As shown in fig. 4, the electronic device includes: one or more processors 401, memory 402, and interfaces for connecting the components, including a high-speed interface and a low-speed interface. The various components are interconnected using different buses and may be mounted on a common motherboard or in other manners as desired. The processor may process instructions executing within the electronic device, including instructions stored in or on memory to display graphical information of the GUI on an external input/output device, such as a display device coupled to the interface. In other embodiments, multiple processors and/or multiple buses may be used, if desired, along with multiple memories and multiple memories. Also, multiple electronic devices may be connected, each providing a portion of the necessary operations (e.g., as a server array, a set of blade servers, or a multiprocessor system). One processor 401 is illustrated in fig. 4.
Memory 402 is a non-transitory computer-readable storage medium provided herein. Wherein the memory stores instructions executable by the at least one processor to cause the at least one processor to perform the method of web page updating provided herein. The non-transitory computer readable storage medium of the present application stores computer instructions for causing a computer to perform the method of web page updating provided herein.
The memory 402 is used as a non-transitory computer readable storage medium, and may be used to store non-transitory software programs, non-transitory computer executable programs, and modules, such as program instructions/modules (e.g., the processing unit 201, the acquiring unit 202, and the updating unit 203 shown in fig. 2) corresponding to the method for updating a web page in the embodiments of the present application. The processor 401 executes various functional applications of the server and data processing, i.e., a method of implementing web page updating in the above-described method embodiments, by running non-transitory software programs, instructions, and modules stored in the memory 402.
Memory 402 may include a storage program area that may store an operating system, at least one application program required for functionality, and a storage data area; the storage data area may store data created according to the use of the electronic device, etc.

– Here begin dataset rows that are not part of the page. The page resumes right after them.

-- ==== Sys2Proof/Machine/Arbiter.lean ====
section
/-!
DEFINITION. Whose turn it is. Every step of every agent is atomic and takes its place in one total order
(spec/60_exceptions.md R122). The order is a free choice: `State.fireIn` holds, as plain data, how many turns of the other agents
come before the timer's next firing, and each such number is drawn anew under no law (spec/42_refresh_flag.md R93). Every
finite number of operations between two firings, and every number of firings between two operations, is so
admitted, and a running timer fires infinitely often (R93's fairness). A turn not taken by the timer goes to the
serializer while it is busy, since the host waits for it (R23, R133), and else to the host.
-/

namespace Sys2Proof.Machine

/-- The agent that moves next. -/
inductive Turn where
  /-- The refresh timer fires (R88). -/
  | timer
  /-- The serializer performs `W[j]` (R74). -/
  | serializer (j : Fin 50)
  /-- The host issues the word `w`; `rest` is left (R96). -/
  | host (w : OpWord) (rest : List OpWord)
  /-- No operation is waiting: the block waits for the host (R130). -/
  | wait
deriving DecidableEq, Repr

/-- Turns of other agents that come before the timer's next firing: the drawn number, or a fresh draw. -/
def turnsBeforeFire (s : State) : Nat :=
  match s.fireIn with
  | some n => n
  | none => Config.fireGap s.draws

/-- The next turn is the timer's: fire is enabled and no other agent's turn comes first (R88). -/
def timerIsNext (s : State) : Bool := fireEnabled s && turnsBeforeFire s == 0

/-- The turn that comes next. -/
def turnOf (s : State) : Turn :=
  if timerIsNext s then .timer
  else
    match s.serK with
    | some j => .serializer j
    | none =>
      match s.pendingOps with
      | w :: ws => .host w ws
      | [] => .wait

/-- The timer's turn: fire, and leave the number of turns before the next firing to a new draw (R88, R93). -/
def timerTurn (s : State) : State :=
  { fire s with fireIn := none, draws := s.draws + 1 }

/-- Count another agent's turn against the timer's next firing; a timer that is not enabled counts nothing. -/
def countTurn (s : State) : State :=
  if fireEnabled s then { s with fireIn := some (turnsBeforeFire s - 1) } else s

/-- The host issues a word: an operation is performed, an illegal word raises `F_ILLEGAL` (R58, R116). -/
def issue (w : OpWord) (s : State) : Host.Outcome State Fault Refusal :=
  gated s <|
    match decode w with
    | .ok i => exec i s
    | .error _ => .next (raiseFault (.illegal w) s)

/-- Take a turn. -/
def takeTurn (t : Turn) (s : State) : Host.Outcome State Fault Refusal :=
  match t with
  | .timer => .next (timerTurn s)
  | .serializer j => .next (serializerStep j (countTurn s))
  | .host w ws => issue w { countTurn s with pendingOps := ws }
  | .wait => .next (countTurn s)

/-- The operation the next step performs, if it performs one. -/
def nextOperation (s : State) : Option Instr :=
  match turnOf s with
  | .host w _ => (decode w).toOption
  | _ => none

/-- A state in which the next turn is the host's and its next word is `w`: no transfer is in progress, and a running
timer leaves at least one turn to others. `FAULT` and `REFUSED` stay: only reset clears them (R118). -/
def readyToIssue (s : State) (w : OpWord) : State :=
  { s with
    pendingOps := w :: s.pendingOps
    serK := none
    fireIn :=
      match s.rfRun, s.fireIn with
      | false, f => f
      | true, some (n + 1) => some (n + 1)
      | true, _ => some 1 }

end Sys2Proof.Machine
end

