-- ==== Sys2Proof/Certificates/Slice0/Obligations.lean ====
section
/-!
DEFINITION. The statements of this model, from the numbered rules of spec/. Each is about the machine and its operations; none is
about a program. A statement whose docstring names a free value holds for every value of it.
-/

open Sys2Proof Sys2Proof.Machine Sys2Proof.Safety

/-! ### Words (30_encoding.md) -/

/-- Words written out from R50 and R59, and illegal ones, decode as the table says (95_test_vectors.md, 2.1). -/
def Obligations.TableWordsDecode : Prop :=
  decode 0x010000 = .ok (.encode 0) ∧ decode 0x01000A = .ok (.encode 10) ∧ decode 0x01000F = .ok (.encode 15) ∧
  decode 0x0200FF = .ok (.withColon 0xFF) ∧ decode 0x030000 = .ok (.withDecimal 0) ∧ decode 0x040000 = .ok .blank ∧
  decode 0x05C0FE = .ok (.shiftOut 0xC0 0xFE) ∧ decode 0x060000 = .ok .startRefresh ∧
  decode 0x070000 = .ok .takeRefresh ∧
  ([0x000000, 0x010010, 0x01001A, 0x010100, 0x020100, 0x040001, 0x060100, 0x070001, 0x080000, 0xFFFFFF].all
    isIllegal) = true

/-- Decode and encode agree: the word of every operation, at every value of its operands, decodes to it. -/
def Obligations.EveryOperationRoundTrips : Prop := ∀ i : Instr, decode (encodeInstr i) = .ok i

/-- Each legal word is the word of the one operation it decodes to. -/
def Obligations.LegalWordsEncodeBack : Prop := ∀ (w : OpWord) (i : Instr), decode w = .ok i → encodeInstr i = w

/-- R50: a word selects a row exactly when `w & mask = match`, and no two rows overlap. -/
def Obligations.WordsSelectRowsByMask : Prop :=
  (∀ (w : OpWord) (i : Instr), decode w = .ok i → w &&& rowMask i = rowMatch i) ∧
  (∀ (w : OpWord) (i : Instr), w &&& rowMask i = rowMatch i → ∃ j, decode w = .ok j ∧ rowMatch j = rowMatch i) ∧
  ∀ (w : OpWord) (i j : Instr), w &&& rowMask i = rowMatch i → w &&& rowMask j = rowMatch j → rowMatch i = rowMatch j

/-- R55: exactly these words are illegal. -/
def Obligations.IllegalWordsAreThese : Prop :=
  ∀ w : OpWord, isIllegal w = true ↔
    (opField w = 0 ∨ 8 ≤ opField w ∨
     (opField w ∈ [0x01, 0x02, 0x03, 0x04, 0x06, 0x07] ∧ aField w ≠ 0) ∨
     (opField w = 0x01 ∧ bHigh w ≠ 0) ∨
     (opField w ∈ [0x04, 0x06, 0x07] ∧ bField w ≠ 0))

/-- R59: each written operation in range has the word of the table, and one out of range has none. -/
def Obligations.AssemblerGivesTableWords : Prop :=
  (∀ d, d < 16 → assembleOp (.encode d) = .ok (BitVec.ofNat 24 (0x010000 + d))) ∧
  (∀ p, p < 256 → assembleOp (.withColon p) = .ok (BitVec.ofNat 24 (0x020000 + p))) ∧
  (∀ p, p < 256 → assembleOp (.withDecimal p) = .ok (BitVec.ofNat 24 (0x030000 + p))) ∧
  assembleOp .blank = .ok 0x040000 ∧
  (∀ s e, s < 256 → e < 256 → assembleOp (.shiftOut s e) = .ok (BitVec.ofNat 24 (0x050000 + s * 256 + e))) ∧
  assembleOp .startRefresh = .ok 0x060000 ∧ assembleOp .takeRefresh = .ok 0x070000 ∧
  ∀ a : AsmOp, a.wf = false → assembleOp a = .error .outOfRange
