-- ==== Sys2Proof/Tests/Slice0.lean ====
section
/-!
SUPPORT. Tests. Expected values come from spec/30_encoding.md R50, R59 and spec/95_test_vectors.md; each is one step or one decode. Then
the witnesses: for every statement with hypotheses, a concrete state and operands that meet them.
-/

namespace Sys2Proof.Tests

open Sys2Proof Sys2Proof.Machine Sys2Proof.Safety

/-! ### Well-formedness: an ill-formed written operation for each check (R59) -/

theorem test_wf_encode : AsmOp.wf (.encode 16) = false ∧ AsmOp.wf (.encode 15) = true := by decide
theorem test_wf_withColon : AsmOp.wf (.withColon 256) = false ∧ AsmOp.wf (.withColon 255) = true := by decide
theorem test_wf_withDecimal : AsmOp.wf (.withDecimal 256) = false ∧ AsmOp.wf (.withDecimal 255) = true := by decide
theorem test_wf_shiftOut_s : AsmOp.wf (.shiftOut 256 0) = false := by decide
theorem test_wf_shiftOut_e : AsmOp.wf (.shiftOut 0 256) = false ∧ AsmOp.wf (.shiftOut 255 255) = true := by decide
theorem test_ill_formed_has_no_word : assembleOp (.encode 16) = .error .outOfRange := by decide

/-! ### Words written out bit by bit: OP, then A, then B (R50) -/

theorem test_decode_encode : decode 0b000000010000000000001001 = .ok (.encode 9) := by decide
theorem test_decode_encode_out_of_range : decode 0b000000010000000000001111 = .ok (.encode 15) := by decide
theorem test_decode_withColon : decode 0b000000100000000011000000 = .ok (.withColon 0xC0) := by decide
theorem test_decode_withDecimal : decode 0b000000110000000011111001 = .ok (.withDecimal 0xF9) := by decide
theorem test_decode_blank : decode 0b000001000000000000000000 = .ok .blank := by decide
theorem test_decode_shiftOut : decode 0b000001011100000011111110 = .ok (.shiftOut 0xC0 0xFE) := by decide
theorem test_decode_startRefresh : decode 0b000001100000000000000000 = .ok .startRefresh := by decide
theorem test_decode_takeRefresh : decode 0b000001110000000000000000 = .ok .takeRefresh := by decide

/-- R120: `B[7:4] = 1` makes the word illegal before the digit's range is looked at. -/
theorem test_decode_illegal_before_range : decode 0x01001A = .error (.fieldNotZero 0x01) := by decide
theorem test_decode_zero : decode 0x000000 = .error (.noSuchOperation 0x00) := by decide
theorem test_table_word : decodeTableWord 24 0x05A55A = some (.shiftOut 0xA5 0x5A) := by decide

/-! ### The assembler (R59) -/

theorem test_assemble_hex : assembleLine "shiftOut 0x24, 0xFD ; one digit".toList = .ok (some 0x0524FD) := by decide
theorem test_assemble_decimal : assembleLine "encode 12".toList = .ok (some 0x01000C) := by decide
theorem test_assemble_comment : assembleLine "  ; nothing".toList = .ok none := by decide
theorem test_assemble_operand_count : assembleLine "blank 0".toList = .error .wrongOperands := by decide
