-- ==== Sys2Proof/Syntax.lean ====
section
/-!
DEFINITION. The 34 instructions, one constructor per row of the opcode map (30_encoding.md R56), in its order.
Operands have the width their field has in the word (R52, R53), so every term of `Instr` is an instruction.
-/

namespace Sys2Proof

/-- A general register's number, 0 to 15: V0 to VF (10_state.md R14). -/
abbrev RegNum := Fin 16

/-- The instructions of 30_encoding.md R56. -/
inductive Instr where
  /-- 00E0 `CLS` (R94). -/
  | cls
  /-- 00EE `RET` (R64). -/
  | ret
  /-- 1nnn `JP nnn` (R65). -/
  | jp (nnn : Imm12)
  /-- 2nnn `CALL nnn` (R66). -/
  | call (nnn : Imm12)
  /-- 3xnn `SE Vx, nn` (R67). -/
  | seImm (x : RegNum) (nn : Byte)
  /-- 4xnn `SNE Vx, nn` (R68). -/
  | sneImm (x : RegNum) (nn : Byte)
  /-- 5xy0 `SE Vx, Vy` (R69). -/
  | seReg (x y : RegNum)
  /-- 6xnn `LD Vx, nn` (R73). -/
  | ldImm (x : RegNum) (nn : Byte)
  /-- 7xnn `ADD Vx, nn` (R74). -/
  | addImm (x : RegNum) (nn : Byte)
  /-- 8xy0 `LD Vx, Vy` (R75). -/
  | ldReg (x y : RegNum)
  /-- 8xy1 `OR Vx, Vy` (R76). -/
  | orReg (x y : RegNum)
  /-- 8xy2 `AND Vx, Vy` (R77). -/
  | andReg (x y : RegNum)
  /-- 8xy3 `XOR Vx, Vy` (R78). -/
  | xorReg (x y : RegNum)
  /-- 8xy4 `ADD Vx, Vy` (R79). -/
  | addReg (x y : RegNum)
  /-- 8xy5 `SUB Vx, Vy` (R80). -/
  | sub (x y : RegNum)
  /-- 8xy6 `SHR Vx`; `y` is kept but is a don't-care (R81, R60). -/
  | shr (x y : RegNum)
  /-- 8xy7 `SUBN Vx, Vy` (R82). -/
  | subn (x y : RegNum)
  /-- 8xyE `SHL Vx`; `y` is kept but is a don't-care (R83, R60). -/
  | shl (x y : RegNum)
  /-- 9xy0 `SNE Vx, Vy` (R70). -/
  | sneReg (x y : RegNum)
  /-- Annn `LD I, nnn` (R86). -/
  | ldI (nnn : Imm12)
  /-- Bnnn `JP V0, nnn` (R71). -/
  | jpV0 (nnn : Imm12)
  /-- Cxnn `RND Vx, nn` (R85). -/
  | rnd (x : RegNum) (nn : Byte)
  /-- Dxyn `DRW Vx, Vy, n` (R95). -/
  | drw (x y : RegNum) (n : Imm4)
  /-- Ex9E `SKP Vx` (R97). -/
  | skp (x : RegNum)
  /-- ExA1 `SKNP Vx` (R98). -/
  | sknp (x : RegNum)
  /-- Fx07 `LD Vx, DT` (R99). -/
  | ldVxDt (x : RegNum)
  /-- Fx0A `LD Vx, K` (R100). -/
  | ldVxK (x : RegNum)
  /-- Fx15 `LD DT, Vx` (R101). -/
  | ldDtVx (x : RegNum)
  /-- Fx18 `LD ST, Vx` (R102). -/
  | ldStVx (x : RegNum)
  /-- Fx1E `ADD I, Vx` (R87). -/
  | addI (x : RegNum)
  /-- Fx29 `LD F, Vx` (R88). -/
  | ldF (x : RegNum)
  /-- Fx33 `LD B, Vx` (R89). -/
  | ldB (x : RegNum)
  /-- Fx55 `LD [I], Vx` (R90). -/
  | stRegs (x : RegNum)
  /-- Fx65 `LD Vx, [I]` (R91). -/
  | ldRegs (x : RegNum)
  deriving DecidableEq, Repr

end Sys2Proof
end

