-- ==== Sys2Proof/Machine/IndexMemory.lean ====
section
/-!
DEFINITION. The meanings of the index register and memory transfer instructions (42_index_memory.md).
-/

namespace Sys2Proof.Machine

/-- Annn `LD I, nnn` (R86). -/
def execLdI (nnn : Imm12) (s : State) : Host.Outcome State Fault Refusal := .next (s.setIndex (zextImm nnn))

/-- Fx1E `ADD I, Vx` (R87): 16-bit wrap, no flag. -/
def execAddI (x : RegNum) (s : State) : Host.Outcome State Fault Refusal := .next (s.setIndex (s.index + zextByte (s.v x)))

/-- Fx29 `LD F, Vx` (R88). -/
def execLdF (x : RegNum) (s : State) : Host.Outcome State Fault Refusal := .next (s.setIndex (glyphAddress (s.v x)))

/-- Fx33 `LD B, Vx` (R89). -/
def execLdB (x : RegNum) (s : State) : Host.Outcome State Fault Refusal :=
  .next (s.setMemory (Memory.writeBytes s.memory s.index.toNat (decimalDigits (s.v x))))

/-- Fx55 `LD [I], Vx` (R90). -/
def execStRegs (x : RegNum) (s : State) : Host.Outcome State Fault Refusal :=
  .next ((s.setMemory (Memory.writeBytes s.memory s.index.toNat (s.registersUpTo x))).setIndex (s.indexPast x))

/-- Fx65 `LD Vx, [I]` (R91). -/
def execLdRegs (x : RegNum) (s : State) : Host.Outcome State Fault Refusal :=
  .next ((s.setRegisters (fillRegisters s.registers 0 (Memory.readBytes s.memory s.index.toNat (x.val + 1)))).setIndex
    (s.indexPast x))

end Sys2Proof.Machine
end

In addition, memory 402 may include high-speed random access memory, and may also include non-transitory memory, such as at least one magnetic disk storage device, flash memory device, or other non-transitory solid-state storage device. In some embodiments, memory 402 may optionally include memory remotely located with respect to processor 401, which may be connected to the electronic device of the web page update method via a network. Examples of such networks include, but are not limited to, the internet, intranets, local area networks, mobile communication networks, and combinations thereof.
The electronic device of the method for updating the web page can further comprise: an input device 403 and an output device 404. The processor 401, memory 402, input device 403, and output device 404 may be connected by a bus or otherwise, for example in fig. 4.
The input device 403 may receive input numeric or character information and generate key signal inputs related to user settings and function control of the electronic device of the method of web page updating, such as input devices for a touch screen, a keypad, a mouse, a track pad, a touch pad, a pointer stick, one or more mouse buttons, a track ball, a joystick, etc. The output device 404 may include a display apparatus, auxiliary lighting devices (e.g., LEDs), and haptic feedback devices (e.g., vibration motors), among others. The display device may include, but is not limited to, a Liquid Crystal Display (LCD), a Light Emitting Diode (LED) display, and a plasma display. In some implementations, the display device may be a touch screen.
Various implementations of the systems and techniques described here can be realized in digital electronic circuitry, integrated circuitry, application specific ASIC (application specific integrated circuit), computer hardware, firmware, software, and/or combinations thereof. These various embodiments may include: implemented in one or more computer programs, the one or more computer programs may be executed and/or interpreted on a programmable system including at least one programmable processor, which may be a special purpose or general-purpose programmable processor, that may receive data and instructions from, and transmit data and instructions to, a storage system, at least one input device, and at least one output device.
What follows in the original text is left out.